Его величали «высочеством», он звал госпожу Сагредо «своей принцессой». Господин Д.Р. пробовал уговорить и меня нанести ему визит, но я отвечал, что высказался уже достаточно и не намерен теперь, набравшись храбрости либо низости, противоречить сам себе. Если бы у кого-нибудь нашелся французский альманах из тех, что содержат генеалогии всех именитых родов Франции, обман бы немедля раскрылся; но ни у кого его не случилось, даже у самого французского консула, болвана, кстати, первостатейного. Не прошло и недели после метаморфозы безумца, как он стал появляться в свете. Обедал и ужинал он у генерала, и каждый вечер бывал в обществе, но неизменно напивался допьяна и засыпал. Невзирая на это, его по-прежнему почитали за принца: во-первых, потому что он без всякой опаски ожидал ответа, который генерал, писавший в Венецию, должен был получить на свое письмо; во-вторых, потому что требовал от епископата примерно наказать священника, нарушившего тайну исповеди и разгласившего его секрет. Священник уже сидел в тюрьме, и не во власти генерала было защитить его.

Все высшие офицеры приглашали самозванца на обед; один господин Д.Р. все не решался этого сделать, ибо госпожа Ф. без околичностей объявила, что в этом случае останется обедать дома. Я еще раньше почтительно известил его, что в тот день, когда ему угодно будет пригласить принца, не смогу у него быть.

Однажды, выйдя из старой крепости, повстречал я светлейшего на мосту, который ведет к эспланаде. Став передо мной, он с благородным негодованием упрекает меня в том, что я никак не зайду его проведать, и немало меня смешит. Посмеявшись, я отвечаю, что ему не мешало бы подумать, как унести ноги прежде, чем генерал получит ответ, узнает правду и учинит расправу, и вызываюсь помочь, сторговавшись с капитаном неаполитанского судна, чтобы тот спрятал его на борту. Вместо того чтобы принять мой дар, несчастный начинает осыпать меня бранью.

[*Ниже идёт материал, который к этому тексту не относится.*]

-- ==== Sys2Proof/Machine/TimersInput.lean ====
section
/-! DEFINITION. Timer access and the key wait (45_timers_input.md). -/

namespace Sys2Proof.Machine

/-- `LD Vx, DT` (45_timers_input.md R114). -/
def execLdVDT (x : Reg) (s : State) : Result := .next (s.advance.setReg x s.DT).committed

/-- `LD Vx, K` (45_timers_input.md R115): WAITING with nothing committed while no key is pressed, else the
lowest-numbered pressed key (log 18). -/
def execLdVK (x : Reg) (s : State) : Result :=
  .next (match s.firstPressedKey with
    | none => s.waiting
    | some k => (s.advance.setReg x (BitVec.ofNat 8 k.val)).committed)

/-- `LD DT, Vx` (45_timers_input.md R116). -/
def execLdDT (x : Reg) (s : State) : Result := .next { s.advance with DT := s.reg x }.committed

/-- `LD ST, Vx` (45_timers_input.md R117). -/
def execLdST (x : Reg) (s : State) : Result := .next { s.advance with ST := s.reg x }.committed

end Sys2Proof.Machine
end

Безумец этот ухаживал за госпожой Сагредо, которая, гордясь, что французский принц признал ее превосходство над остальными дамами, обходилась с ним благосклонно. За обедом у господина Д.Р., где собралось большое общество, она спросила, отчего я советовал принцу бежать.

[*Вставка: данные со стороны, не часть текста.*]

/-! ### committed -/

@[simp] theorem State.committed_V (s : State) : (s.committed).V = s.V := rfl
@[simp] theorem State.committed_I (s : State) : (s.committed).I = s.I := rfl
@[simp] theorem State.committed_pc (s : State) : (s.committed).pc = s.pc := rfl
@[simp] theorem State.committed_sp (s : State) : (s.committed).sp = s.sp := rfl
@[simp] theorem State.committed_stack (s : State) : (s.committed).stack = s.stack := rfl
@[simp] theorem State.committed_DT (s : State) : (s.committed).DT = s.DT := rfl
@[simp] theorem State.committed_ST (s : State) : (s.committed).ST = s.ST := rfl
@[simp] theorem State.committed_fb (s : State) : (s.committed).fb = s.fb := rfl
@[simp] theorem State.committed_runState (s : State) : (s.committed).runState = s.runState := rfl
@[simp] theorem State.committed_mem (s : State) : (s.committed).mem = s.mem := rfl
@[simp] theorem State.committed_keys (s : State) : (s.committed).keys = s.keys := rfl
@[simp] theorem State.committed_rnd (s : State) : (s.committed).rnd = s.rnd := rfl
@[simp] theorem State.committed_loadOpen (s : State) : (s.committed).loadOpen = s.loadOpen := rfl
@[simp] theorem State.committed_status (s : State) : (s.committed).status = some .ok := rfl
@[simp] theorem State.committed_host (s : State) : (s.committed).host = s.host := rfl
@[simp] theorem State.committed_draws (s : State) : (s.committed).draws = s.draws := rfl
@[simp] theorem State.committed_reg (s : State) (q : Reg) : (s.committed).reg q = s.reg q := rfl

/-! ### waiting -/

@[simp] theorem State.waiting_V (s : State) : (s.waiting).V = s.V := rfl
@[simp] theorem State.waiting_I (s : State) : (s.waiting).I = s.I := rfl
@[simp] theorem State.waiting_pc (s : State) : (s.waiting).pc = s.pc := rfl
@[simp] theorem State.waiting_sp (s : State) : (s.waiting).sp = s.sp := rfl
@[simp] theorem State.waiting_stack (s : State) : (s.waiting).stack = s.stack := rfl
@[simp] theorem State.waiting_DT (s : State) : (s.waiting).DT = s.DT := rfl
@[simp] theorem State.waiting_ST (s : State) : (s.waiting).ST = s.ST := rfl
@[simp] theorem State.waiting_fb (s : State) : (s.waiting).fb = s.fb := rfl
@[simp] theorem State.waiting_runState (s : State) : (s.waiting).runState = s.runState := rfl
@[simp] theorem State.waiting_mem (s : State) : (s.waiting).mem = s.mem := rfl
@[simp] theorem State.waiting_keys (s : State) : (s.waiting).keys = s.keys := rfl
@[simp] theorem State.waiting_rnd (s : State) : (s.waiting).rnd = s.rnd := rfl
@[simp] theorem State.waiting_loadOpen (s : State) : (s.waiting).loadOpen = s.loadOpen := rfl
@[simp] theorem State.waiting_status (s : State) : (s.waiting).status = some .waiting := rfl
@[simp] theorem State.waiting_host (s : State) : (s.waiting).host = s.host := rfl
@[simp] theorem State.waiting_draws (s : State) : (s.waiting).draws = s.draws := rfl
@[simp] theorem State.waiting_reg (s : State) (q : Reg) : (s.waiting).reg q = s.reg q := rfl

/-! ### halt -/

@[simp] theorem State.halt_V (s : State) (r : FaultRecord) : (s.halt r).V = s.V := rfl
@[simp] theorem State.halt_I (s : State) (r : FaultRecord) : (s.halt r).I = s.I := rfl
@[simp] theorem State.halt_pc (s : State) (r : FaultRecord) : (s.halt r).pc = s.pc := rfl
@[simp] theorem State.halt_sp (s : State) (r : FaultRecord) : (s.halt r).sp = s.sp := rfl
@[simp] theorem State.halt_stack (s : State) (r : FaultRecord) : (s.halt r).stack = s.stack := rfl
@[simp] theorem State.halt_DT (s : State) (r : FaultRecord) : (s.halt r).DT = s.DT := rfl
@[simp] theorem State.halt_ST (s : State) (r : FaultRecord) : (s.halt r).ST = s.ST := rfl
@[simp] theorem State.halt_fb (s : State) (r : FaultRecord) : (s.halt r).fb = s.fb := rfl
@[simp] theorem State.halt_runState (s : State) (r : FaultRecord) : (s.halt r).runState = .halted r := rfl
@[simp] theorem State.halt_mem (s : State) (r : FaultRecord) : (s.halt r).mem = s.mem := rfl
@[simp] theorem State.halt_keys (s : State) (r : FaultRecord) : (s.halt r).keys = s.keys := rfl
@[simp] theorem State.halt_rnd (s : State) (r : FaultRecord) : (s.halt r).rnd = s.rnd := rfl
@[simp] theorem State.halt_loadOpen (s : State) (r : FaultRecord) : (s.halt r).loadOpen = s.loadOpen := rfl
@[simp] theorem State.halt_status (s : State) (r : FaultRecord) : (s.halt r).status = some (.fault r) := rfl
@[simp] theorem State.halt_host (s : State) (r : FaultRecord) : (s.halt r).host = s.host := rfl
@[simp] theorem State.halt_draws (s : State) (r : FaultRecord) : (s.halt r).draws = s.draws := rfl
@[simp] theorem State.halt_reg (s : State) (r : FaultRecord) (q : Reg) : (s.halt r).reg q = s.reg q := rfl

/-! ### raise -/

@[simp] theorem State.raise_V (s : State) (c : FaultCause) : (s.raise c).V = s.V := rfl
@[simp] theorem State.raise_I (s : State) (c : FaultCause) : (s.raise c).I = s.I := rfl
@[simp] theorem State.raise_pc (s : State) (c : FaultCause) : (s.raise c).pc = s.pc := rfl
@[simp] theorem State.raise_sp (s : State) (c : FaultCause) : (s.raise c).sp = s.sp := rfl
@[simp] theorem State.raise_stack (s : State) (c : FaultCause) : (s.raise c).stack = s.stack := rfl
@[simp] theorem State.raise_DT (s : State) (c : FaultCause) : (s.raise c).DT = s.DT := rfl
@[simp] theorem State.raise_ST (s : State) (c : FaultCause) : (s.raise c).ST = s.ST := rfl
@[simp] theorem State.raise_fb (s : State) (c : FaultCause) : (s.raise c).fb = s.fb := rfl
@[simp] theorem State.raise_runState (s : State) (c : FaultCause) : (s.raise c).runState = .halted ⟨c, s.pc⟩ := rfl
@[simp] theorem State.raise_mem (s : State) (c : FaultCause) : (s.raise c).mem = s.mem := rfl
@[simp] theorem State.raise_keys (s : State) (c : FaultCause) : (s.raise c).keys = s.keys := rfl
@[simp] theorem State.raise_rnd (s : State) (c : FaultCause) : (s.raise c).rnd = s.rnd := rfl
@[simp] theorem State.raise_loadOpen (s : State) (c : FaultCause) : (s.raise c).loadOpen = s.loadOpen := rfl
@[simp] theorem State.raise_status (s : State) (c : FaultCause) : (s.raise c).status = some (.fault ⟨c, s.pc⟩) := rfl
@[simp] theorem State.raise_host (s : State) (c : FaultCause) : (s.raise c).host = s.host := rfl
@[simp] theorem State.raise_draws (s : State) (c : FaultCause) : (s.raise c).draws = s.draws := rfl
@[simp] theorem State.raise_reg (s : State) (c : FaultCause) (q : Reg) : (s.raise c).reg q = s.reg q := rfl

/-! ### sample -/

@[simp] theorem State.sample_V (s : State) (k : BitVec 16) (b : Byte) : (s.sample k b).V = s.V := rfl
@[simp] theorem State.sample_I (s : State) (k : BitVec 16) (b : Byte) : (s.sample k b).I = s.I := rfl
@[simp] theorem State.sample_pc (s : State) (k : BitVec 16) (b : Byte) : (s.sample k b).pc = s.pc := rfl
@[simp] theorem State.sample_sp (s : State) (k : BitVec 16) (b : Byte) : (s.sample k b).sp = s.sp := rfl
@[simp] theorem State.sample_stack (s : State) (k : BitVec 16) (b : Byte) : (s.sample k b).stack = s.stack := rfl
@[simp] theorem State.sample_DT (s : State) (k : BitVec 16) (b : Byte) : (s.sample k b).DT = s.DT := rfl
@[simp] theorem State.sample_ST (s : State) (k : BitVec 16) (b : Byte) : (s.sample k b).ST = s.ST := rfl
@[simp] theorem State.sample_fb (s : State) (k : BitVec 16) (b : Byte) : (s.sample k b).fb = s.fb := rfl
@[simp] theorem State.sample_runState (s : State) (k : BitVec 16) (b : Byte) : (s.sample k b).runState = s.runState := rfl
@[simp] theorem State.sample_mem (s : State) (k : BitVec 16) (b : Byte) : (s.sample k b).mem = s.mem := rfl
@[simp] theorem State.sample_keys (s : State) (k : BitVec 16) (b : Byte) : (s.sample k b).keys = k := rfl
@[simp] theorem State.sample_rnd (s : State) (k : BitVec 16) (b : Byte) : (s.sample k b).rnd = b := rfl
@[simp] theorem State.sample_loadOpen (s : State) (k : BitVec 16) (b : Byte) : (s.sample k b).loadOpen = false := rfl
@[simp] theorem State.sample_status (s : State) (k : BitVec 16) (b : Byte) : (s.sample k b).status = s.status := rfl
@[simp] theorem State.sample_host (s : State) (k : BitVec 16) (b : Byte) : (s.sample k b).host = s.host := rfl
@[simp] theorem State.sample_draws (s : State) (k : BitVec 16) (b : Byte) : (s.sample k b).draws = s.draws := rfl
@[simp] theorem State.sample_reg (s : State) (k : BitVec 16) (b : Byte) (q : Reg) : (s.sample k b).reg q = s.reg q := rfl

/-! ### tick -/

@[simp] theorem State.tick_V (s : State) : (s.tick).V = s.V := rfl
@[simp] theorem State.tick_I (s : State) : (s.tick).I = s.I := rfl
@[simp] theorem State.tick_pc (s : State) : (s.tick).pc = s.pc := rfl
@[simp] theorem State.tick_sp (s : State) : (s.tick).sp = s.sp := rfl
@[simp] theorem State.tick_stack (s : State) : (s.tick).stack = s.stack := rfl
@[simp] theorem State.tick_DT (s : State) : (s.tick).DT = countDown s.DT := rfl
@[simp] theorem State.tick_ST (s : State) : (s.tick).ST = countDown s.ST := rfl
@[simp] theorem State.tick_fb (s : State) : (s.tick).fb = s.fb := rfl
@[simp] theorem State.tick_runState (s : State) : (s.tick).runState = s.runState := rfl
@[simp] theorem State.tick_mem (s : State) : (s.tick).mem = s.mem := rfl
@[simp] theorem State.tick_keys (s : State) : (s.tick).keys = s.keys := rfl
@[simp] theorem State.tick_rnd (s : State) : (s.tick).rnd = s.rnd := rfl
@[simp] theorem State.tick_loadOpen (s : State) : (s.tick).loadOpen = s.loadOpen := rfl
@[simp] theorem State.tick_status (s : State) : (s.tick).status = s.status := rfl
@[simp] theorem State.tick_host (s : State) : (s.tick).host = s.host := rfl
@[simp] theorem State.tick_draws (s : State) : (s.tick).draws = s.draws := rfl
@[simp] theorem State.tick_reg (s : State) (q : Reg) : (s.tick).reg q = s.reg q := rfl

/-! ### setVF, skipIf -/

@[simp] theorem State.setVF_I (s : State) (b : Byte) : (s.setVF b).I = s.I := rfl
@[simp] theorem State.setVF_pc (s : State) (b : Byte) : (s.setVF b).pc = s.pc := rfl
@[simp] theorem State.setVF_sp (s : State) (b : Byte) : (s.setVF b).sp = s.sp := rfl
@[simp] theorem State.setVF_stack (s : State) (b : Byte) : (s.setVF b).stack = s.stack := rfl
@[simp] theorem State.setVF_DT (s : State) (b : Byte) : (s.setVF b).DT = s.DT := rfl
@[simp] theorem State.setVF_ST (s : State) (b : Byte) : (s.setVF b).ST = s.ST := rfl
@[simp] theorem State.setVF_fb (s : State) (b : Byte) : (s.setVF b).fb = s.fb := rfl
@[simp] theorem State.setVF_runState (s : State) (b : Byte) : (s.setVF b).runState = s.runState := rfl
@[simp] theorem State.setVF_mem (s : State) (b : Byte) : (s.setVF b).mem = s.mem := rfl
@[simp] theorem State.setVF_keys (s : State) (b : Byte) : (s.setVF b).keys = s.keys := rfl
@[simp] theorem State.setVF_rnd (s : State) (b : Byte) : (s.setVF b).rnd = s.rnd := rfl
@[simp] theorem State.setVF_loadOpen (s : State) (b : Byte) : (s.setVF b).loadOpen = s.loadOpen := rfl
@[simp] theorem State.setVF_status (s : State) (b : Byte) : (s.setVF b).status = s.status := rfl
@[simp] theorem State.setVF_host (s : State) (b : Byte) : (s.setVF b).host = s.host := rfl
@[simp] theorem State.setVF_draws (s : State) (b : Byte) : (s.setVF b).draws = s.draws := rfl

@[simp] theorem State.skipIf_V (s : State) (c : Bool) : (s.skipIf c).V = s.V := by cases c <;> rfl
@[simp] theorem State.skipIf_I (s : State) (c : Bool) : (s.skipIf c).I = s.I := by cases c <;> rfl
@[simp] theorem State.skipIf_sp (s : State) (c : Bool) : (s.skipIf c).sp = s.sp := by cases c <;> rfl
@[simp] theorem State.skipIf_stack (s : State) (c : Bool) : (s.skipIf c).stack = s.stack := by cases c <;> rfl
@[simp] theorem State.skipIf_DT (s : State) (c : Bool) : (s.skipIf c).DT = s.DT := by cases c <;> rfl
@[simp] theorem State.skipIf_ST (s : State) (c : Bool) : (s.skipIf c).ST = s.ST := by cases c <;> rfl
@[simp] theorem State.skipIf_fb (s : State) (c : Bool) : (s.skipIf c).fb = s.fb := by cases c <;> rfl
@[simp] theorem State.skipIf_runState (s : State) (c : Bool) : (s.skipIf c).runState = s.runState := by cases c <;> rfl
@[simp] theorem State.skipIf_mem (s : State) (c : Bool) : (s.skipIf c).mem = s.mem := by cases c <;> rfl
@[simp] theorem State.skipIf_keys (s : State) (c : Bool) : (s.skipIf c).keys = s.keys := by cases c <;> rfl
@[simp] theorem State.skipIf_rnd (s : State) (c : Bool) : (s.skipIf c).rnd = s.rnd := by cases c <;> rfl
@[simp] theorem State.skipIf_loadOpen (s : State) (c : Bool) : (s.skipIf c).loadOpen = s.loadOpen := by cases c <;> rfl
@[simp] theorem State.skipIf_status (s : State) (c : Bool) : (s.skipIf c).status = s.status := by cases c <;> rfl
@[simp] theorem State.skipIf_host (s : State) (c : Bool) : (s.skipIf c).host = s.host := by cases c <;> rfl
@[simp] theorem State.skipIf_draws (s : State) (c : Bool) : (s.skipIf c).draws = s.draws := by cases c <;> rfl
@[simp] theorem State.skipIf_reg (s : State) (c : Bool) (r : Reg) : (s.skipIf c).reg r = s.reg r := by cases c <;> rfl
@[simp] theorem State.skipIf_pc (s : State) (c : Bool) : (s.skipIf c).pc = if c then s.pc + 2 else s.pc := by cases c <;> rfl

– Он сам поведал мне о том, дивясь упорству, с каким вы почитаете его за обманщика, – сказала она.

– Я дал ему этот совет, сударыня, ибо у меня доброе сердце и здравый рассудок.

– Стало быть, все мы, не исключая и генерала, дураки?

– Подобный вывод был бы несправедлив, сударыня. Если чье-то мнение противно мнению другого, это отнюдь не означает, что кто-то из двоих дурак. Быть может, через восемь-десять дней я сочту, что заблуждался, но оттого не стану полагать себя глупей других. Однако же для дамы столь умной, как вы, не составит труда различить в этом человеке принца или крестьянина по манерам его и образованности. Хорошо ли он танцует?

– Он не умеет сделать и шагу; но он презирает танцы и говорит, что не хотел им учиться.

– Учтив ли он за столом?

– Бесцеремонен: не желает, чтобы ему переменили тарелку; ест из общего блюда своей собственной ложкой; не умеет сдержать отрыжки; зевает и встает первым, когда ему заблагорассудится. Ничего удивительного: он дурно воспитан.

– Но, несмотря на это, весьма обходителен – так мне кажется. Он чистоплотен?

– Отнюдь нет; но он еще не вполне обзавелся бельем.

– Говорят, он не пьет ни капли.

– Вы шутите; по два раза на дню встает из-за стола пьяным. Но здесь его нельзя не пожалеть: он не умеет пить так, чтобы вино не бросилось ему в голову. Ругается, как гусар, и мы смеемся – но он никогда ни на что не обижается.

– Он умен?

– У него необыкновенная память: всякий день он рассказывает нам новые истории.

– Говорит ли о семье?

– Часто вспоминает мать – он нежно ее любит. Она из рода Дюплесси.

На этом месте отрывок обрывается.